Directions
Return exactly the lines of the records below, starting at the line that contains "copy of an island. -/" and ending at the line that contains "let m := s.xCopies.foldl max 0", with both of those lines kept.
── Data for this exercise ──
/-- The dimension (0 X, 1 Y, 2 Z), sense (true for +) and index of an L-port. -/
def lPort (n : Nat) : Nat × Bool × Nat := (n / 14, n % 7 % 2 = 1, n / 7 % 2 * 2 + n % 7 / 2)

/-- The L-port of a dimension, sense and index. -/
def lPortNo (dim : Nat) (plus : Bool) (k : Nat) : Nat :=
  dim * 14 + k / 2 * 7 + k % 2 * 2 + (if plus then 1 else 0)

/-- The T-ports in increasing order; a T-ordinal is a position in this list. -/
def tPorts : List Nat := (List.range 56).filter fun n => portRole n = 0

/-- The peer slot and the link of a T-port, on the package in slot `s`. -/
def tPeer (s n : Nat) : Nat × Nat :=
  let t := tPorts.idxOf n
  let j := t % 15
  (if j < s then j else j + 1, t / 15)

/-- The T-port to slot `p` by link `l`, on the package in slot `s`. -/
def tPortTo (s p l : Nat) : Nat :=
  let j := if p < s then p else p - 1
  tPorts.getD (l * 15 + j) 0

/-- FAB_CREDIT_CFG at reset, by the role of the port (11 R395). -/
def creditReset (n : Nat) : Word :=
  match portRole n with
  | 0 => 0x0808080808080808
  | 1 => 0x2020202020202020
  | _ => 0x1010101010101010

/-- A port at the reset values of 11 R395. -/
def Port.zero (n : Nat) : Port where
  state := .disabled
  enable := false
  fecMode := 0
  retrain := false
  training := none
  trainStart := 0
  quick := false
  wantQuick := false
  optical := false
  laneLock := 0
  peer := none
  peerIdent := 0
  oldPeer := none
  creditCfg := creditReset n
  division := creditReset n
  creditInForce := creditReset n
  fecCorrected := 0
  fecUncorr := 0
  crcDiscard := 0
  orphan := 0
  stompedIn := 0
  stompedOut := 0
  protoErr := 0
  retrains := 0
  beaconMiss := 0
  lanes := []
  pseqTx := []
  pseqRx := []
  freed := []
  freedSent := []
  idleSent := []
  peerFreed := []
  open_ := none
  markersSeen := 0
  markersQuick := 0
  markerSeq := 0
  beacon := BeaconState.zero
  coeff := 0
  savedCoeff := false
  savedQuick := false

/-- A channel that is not open (16 R528). -/
def Channel.closed : Channel where
  open_ := false
  draining := false
  reset := false
  ringError := false
  noticeLost := false
  timeoutFlag := false
  producer := 0
  consumer := 0
  generation := 0
  control := 0
  cmdBase := 0
  cplBase := 0
  cplConsumer := 0
  timeout := 0x32
  intr := 0
  part := 0
  noPasid := false
  pasid := 0
  written := 0
  fetched := []
  notices := []
  hold := false
  stall := 0
  since := none
  timedOut := false

def Anem.zero : Anem := ⟨0, 0, 0, 0⟩

def RouteTable.invalid : RouteTable := ⟨false, 0, 0, 0, 0, 0, 0⟩

def Island.inStep : Island := ⟨0, 0, 0, 0⟩

/-! ## Readers and writers of the tables of the state -/

/-- The clocks of the main domain run: the package is neither off nor halted (01 R40, 12 R416, 19 R605). -/
def State.moves (s : State) : Bool := s.mgmt.state ≠ .off && s.mgmt.state ≠ .haltRefused

/-- The Season copies count: from step 2 of a cold start on, while those clocks run (02 R44, 19 R605). -/
def State.ticks (s : State) : Bool := s.season.running && s.moves

def State.core (s : State) (c : Nat) : Core := Tab.get Core.zero s.cores c
def State.setCore (s : State) (c : Nat) (k : Core) : State := { s with cores := Tab.put s.cores c k }
def State.updCore (s : State) (c : Nat) (f : Core → Core) : State := s.setCore c (f (s.core c))

def State.partition (s : State) (p : Nat) : Partition := Tab.get Partition.absent s.partitions p
def State.setPartition (s : State) (p : Nat) (x : Partition) : State :=
  { s with partitions := Tab.put s.partitions p x }
def State.updPartition (s : State) (p : Nat) (f : Partition → Partition) : State :=
  s.setPartition p (f (s.partition p))

def State.steward (s : State) (k : Nat) : Steward := Tab.get Steward.unassigned s.stewards k
def State.updSteward (s : State) (k : Nat) (f : Steward → Steward) : State :=
  { s with stewards := Tab.put s.stewards k (f (s.steward k)) }

def State.xdie (s : State) (x : Nat) : XDieState := Tab.get XDieState.zero s.xdies x
def State.updXdie (s : State) (x : Nat) (f : XDieState → XDieState) : State :=
  { s with xdies := Tab.put s.xdies x (f (s.xdie x)) }

def State.hub (s : State) (m : Nat) : HubState := Tab.get HubState.zero s.hubs m
def State.updHub (s : State) (m : Nat) (f : HubState → HubState) : State :=
  { s with hubs := Tab.put s.hubs m (f (s.hub m)) }

def State.stack (s : State) (i : Nat) : StackState := Tab.get StackState.zero s.hbmStacks i
def State.updStack (s : State) (i : Nat) (f : StackState → StackState) : State :=
  { s with hbmStacks := Tab.put s.hbmStacks i (f (s.stack i)) }

def State.port (s : State) (n : Nat) : Port := Tab.get (Port.zero n) s.ports n
def State.updPort (s : State) (n : Nat) (f : Port → Port) : State :=
  { s with ports := Tab.put s.ports n (f (s.port n)) }

def State.channel (s : State) (n : Nat) : Channel := Tab.get Channel.closed s.channels n
def State.updChannel (s : State) (n : Nat) (f : Channel → Channel) : State :=
  { s with channels := Tab.put s.channels n (f (s.channel n)) }

def State.updStep (s : State) (sl : Nat) (f : Step → Step) : State :=
  match Tab.get? s.steps sl with
  | some x => { s with steps := Tab.put s.steps sl (f x) }
  | none => s

def State.updFc (s : State) (i : Nat) (f : Fc → Fc) : State :=
  match Tab.get? s.forecasts i with
  | some x => { s with forecasts := Tab.put s.forecasts i (f x) }
  | none => s

def State.updPool (s : State) (n : Nat) (f : Pool → Pool) : State :=
  match Tab.get? s.pools n with
  | some x => { s with pools := Tab.put s.pools n (f x) }
  | none => s

def State.updSeason (s : State) (f : Season → Season) : State := { s with season := f s.season }
def State.updFabric (s : State) (f : Fabric → Fabric) : State := { s with fabric := f s.fabric }
def State.updMgmt (s : State) (f : Mgmt → Mgmt) : State := { s with mgmt := f s.mgmt }
def State.updPower (s : State) (f : Power → Power) : State := { s with power := f s.power }
def State.updFw (s : State) (f : Firmware → Firmware) : State := { s with fw := f s.fw }

/-- Something leaves the package. -/
def State.emit (s : State) (m : OutMsg) : State := { s with out := m :: s.out }

/-- A free choice: a number that nothing constrains, and the state with one more free value drawn (log entry 2). -/
def State.draw (s : State) : Nat × State := (Config.freeNat s.free, { s with free := s.free + 1 })

/-- One element of a non-empty list, chosen freely (log entry 2). -/
def State.pick {α : Type} (s : State) (l : List α) : Option α × State :=
  let (n, s) := s.draw
  (l[n % max l.length 1]?, s)

/-- `n` bytes that the spec does not fix (log entry 2). -/
def State.drawBytes (s : State) (n : Nat) : Bytes × State :=
  ((List.range n).map fun i => Config.freeByte (s.free + i), { s with free := s.free + n })

/-! ## Season copies (02 R44, R45) -/

/-- The K0 copy of Season. -/
def State.now (s : State) : Nat := s.season.k0.toNat

/-- The island of a core. -/
def coreIsland (c : Nat) : Nat := c

/-- The island of a die's units: its network stop 0 (log entry 69). -/
def dieIsland (d : Nat) : Nat := 4608 + d * 256

/-- The number of an island. -/
def IslandRef.no : IslandRef → Nat
  | .core c => c.val
  | .stop d i => 4608 + d.val * 256 + i.toNat
  | .memCtl h i => 4608 + (40 + 18 + h.val) * 256 + i.toNat
  | .link d i => 4608 + (80 + d.val) * 256 + i.toNat

/-- The die that holds an island. -/
def islandDie (i : Nat) : Nat := if i < 4608 then i / 256 else (i - 4608) / 256 % 40

/-- The dies in the order of their ring positions (01 R16). -/
def ringDies : List Nat :=
  [38, 30, 31, 18, 0, 1, 2, 19, 3, 4, 26, 27, 20, 5, 6, 21, 7, 8, 32, 33,
    39, 34, 35, 22, 9, 10, 11, 23, 12, 13, 28, 29, 24, 14, 15, 25, 16, 17, 36, 37]

/-- The home memory hub of a compute die (01 R15). -/
def homeHub (c : Nat) : Nat := [0, 0, 0, 1, 1, 2, 2, 3, 3, 4, 4, 4, 5, 5, 6, 6, 7, 7].getD c 0

/-- The two dies that a module joins (01 R35). -/
def ModuleRef.dies : ModuleRef → List Nat
  | .bridge c => [c.val, 18 + homeHub c.val]
  | .segment p => [ringDies.getD p.val 0, ringDies.getD ((p.val + 1) % 40) 0]

/-- The local copy of an island. -/
def State.copyAt (s : State) (i : Nat) : Nat :=
  ((s.now : Int) + (Tab.get Island.inStep s.season.islands i).off).toNat

/-- The copy of an X-die, and of all four. -/
def State.xNow (s : State) (x : Nat) : Nat := s.copyAt (dieIsland (26 + x))
def State.xCopies (s : State) : List Nat := [0, 1, 2, 3].map s.xNow

/-- The largest lateness over the four X-dies of work armed on them now (02 R61). -/
def State.xLate (s : State) (equinox : Nat) : Option Nat :=
  let m := s.xCopies.foldl max 0
  if equinox ≠ 0 ∧ equinox ≤ m then some (m - equinox) else none

/-- The first X-die at which work armed now is later than a launch window (02 R63). -/
def State.lateDie (s : State) (equinox window : Nat) : Option Nat :=
  if equinox = 0 then none else [0, 1, 2, 3].find? fun x => s.xNow x > equinox + window

/-- The first X-die whose copy has passed a deadline while its own part is not done. X0 also records completion: it holds
the work until it is complete (02 R66, R68, R69). -/
def State.missedDie (s : State) (deadline : Nat) (done : Nat → Bool) : Option Nat :=
  [0, 1, 2, 3].find? fun x => s.xNow x > deadline && (x = 0 || !done x)

/-- The launch window of a partition (02 R79). -/
def State.window (s : State) (p : Nat) : Nat := (Tab.get 0x40#16 s.season.launchWindow p).toNat

/-! ## Source units (01 R11) -/

/-- The source unit of a compute core. -/
def coreUnit (c : Nat) : Nat := c / 256 * 256 + c % 256

/-- A unit that the spec does not name, from a free value: a unit number within one of the 40 dies. -/
def freeUnit (n : Nat) : Nat := n / 256 % 40 * 256 + n % 256

/-- Unit `u` of X-die `x`. -/
def xUnit (x u : Nat) : Nat := (26 + x) * 256 + u

/-- The command processor (14 R474), and the command and checkpoint services (15 R499, 17 R560). -/
def cmdUnit : Nat := 0x2620
def serviceUnit : Nat := 0x2610
def ckptUnit : Nat := 0x2630

/-- A steward core: its K-die and its core number (14 R464). -/
def stewardDie (k : Nat) : Nat := if k < 8 then 38 else 39
def stewardNo (k : Nat) : Nat := if k < 8 then k + 4 else k - 8
def stewardUnit (k : Nat) : Nat := stewardDie k * 256 + stewardNo k

/-- A SENDER_ID (16 R525). -/
def chanSender (n : Nat) : Nat := n
def coreSender (c : Nat) : Nat := 0x1000 + c
def stewardSender (k : Nat) : Nat := 0x3000 + (if k < 8 then k + 4 else 12 + (k - 8))

/-! ## Cores and partitions (15 R490, R492, R475) -/

/-- The core block of a core. -/
def blockOf (c : Nat) : Nat := c / 16

/-- The blocks of a mask, in rising order. -/
def maskBlocks (m : BitVec 288) : List Nat := (List.range 288).filter fun b => m.getLsbD b

/-- The cores of a partition in rank order: its home and its claimed blocks. -/
def Partition.cores (x : Partition) : List Nat :=
  (maskBlocks (x.home ||| x.claim)).flatMap fun b => (List.range 16).map (16 * b + ·)

/-- The cores of a partition's home blocks. -/
def Partition.homeCores (x : Partition) : List Nat :=
  (maskBlocks x.home).flatMap fun b => (List.range 16).map (16 * b + ·)

/-- Number of cores of a partition. -/
def Partition.coreCount (x : Partition) : Nat := 16 * popcount (x.home ||| x.claim)

/-- The partition has a core among its home or claimed blocks. -/
def Partition.hasCore (x : Partition) (c : Nat) : Bool := c < 4608 && (x.home ||| x.claim).getLsbD (blockOf c)

/-- The rank of a core of the partition (14 R475). -/
def Partition.rankOf (x : Partition) (c : Nat) : Nat :=
  16 * ((List.range (blockOf c)).countP fun b => (x.home ||| x.claim).getLsbD b) + c % 16

/-- The core of a rank (14 R475). -/
def Partition.coreOf (x : Partition) (r : Nat) : Nat :=
  16 * (maskBlocks (x.home ||| x.claim)).getD (r / 16) 0 + r % 16

/-- The partition exists and is not torn down. -/
def Partition.alive (x : Partition) : Bool := x.state = .active

/-- IDs of the partitions of a job that are not ABSENT. -/
def State.partsOfJob (s : State) (job : BitVec 32) : List Nat :=
  (s.partitions.filter fun e => e.2.state ≠ .absent ∧ e.2.job = job).map (·.1)

/-- The partition whose home a block is. -/
def State.homeOf (s : State) (b : Nat) : Option Nat :=
  (s.partitions.find? fun e => e.2.state ≠ .absent && e.2.home.getLsbD b).map (·.1)

/-- The partition that owns the context on a core: the live one, else the home partition of its block. -/
def State.coreOwner (s : State) (c : Nat) : Option Nat :=
  match (s.core c).ctx with
  | some p => some p
  | none => s.homeOf (blockOf c)

/-- The saved context of a partition on a core (15 R507). -/
def State.savedCore (s : State) (p c : Nat) : Option Core :=
  (s.saved.find? fun e => e.1 = p ∧ e.2.1 = c).map (·.2.2)

/-- A context of partition `p` on core `c`, live or saved, changed by `f`. -/
def State.updCtx (s : State) (p c : Nat) (f : Core → Core) : State :=
  if (s.core c).ctx = some p then s.updCore c f
  else { s with saved := s.saved.map fun e => if e.1 = p ∧ e.2.1 = c then (e.1, e.2.1, f e.2.2) else e }

/-- This package's ID, 0 before assignment (01 R32). -/
def State.self (s : State) : PkgId := s.selfId.getD 0

/-- The package runs partitions (18 R579). -/
def State.inService (s : State) : Bool := s.mgmt.state = .service

/-- Firmware runs and the package is in SERVICE or QUIESCED. -/
def State.operational (s : State) : Bool := s.mgmt.state = .service || s.mgmt.state = .quiesced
───
Exercise answer
/-- The local copy of an island. -/
def State.copyAt (s : State) (i : Nat) : Nat :=
  ((s.now : Int) + (Tab.get Island.inStep s.season.islands i).off).toNat

/-- The copy of an X-die, and of all four. -/
def State.xNow (s : State) (x : Nat) : Nat := s.copyAt (dieIsland (26 + x))
def State.xCopies (s : State) : List Nat := [0, 1, 2, 3].map s.xNow

/-- The largest lateness over the four X-dies of work armed on them now (02 R61). -/
def State.xLate (s : State) (equinox : Nat) : Option Nat :=
  let m := s.xCopies.foldl max 0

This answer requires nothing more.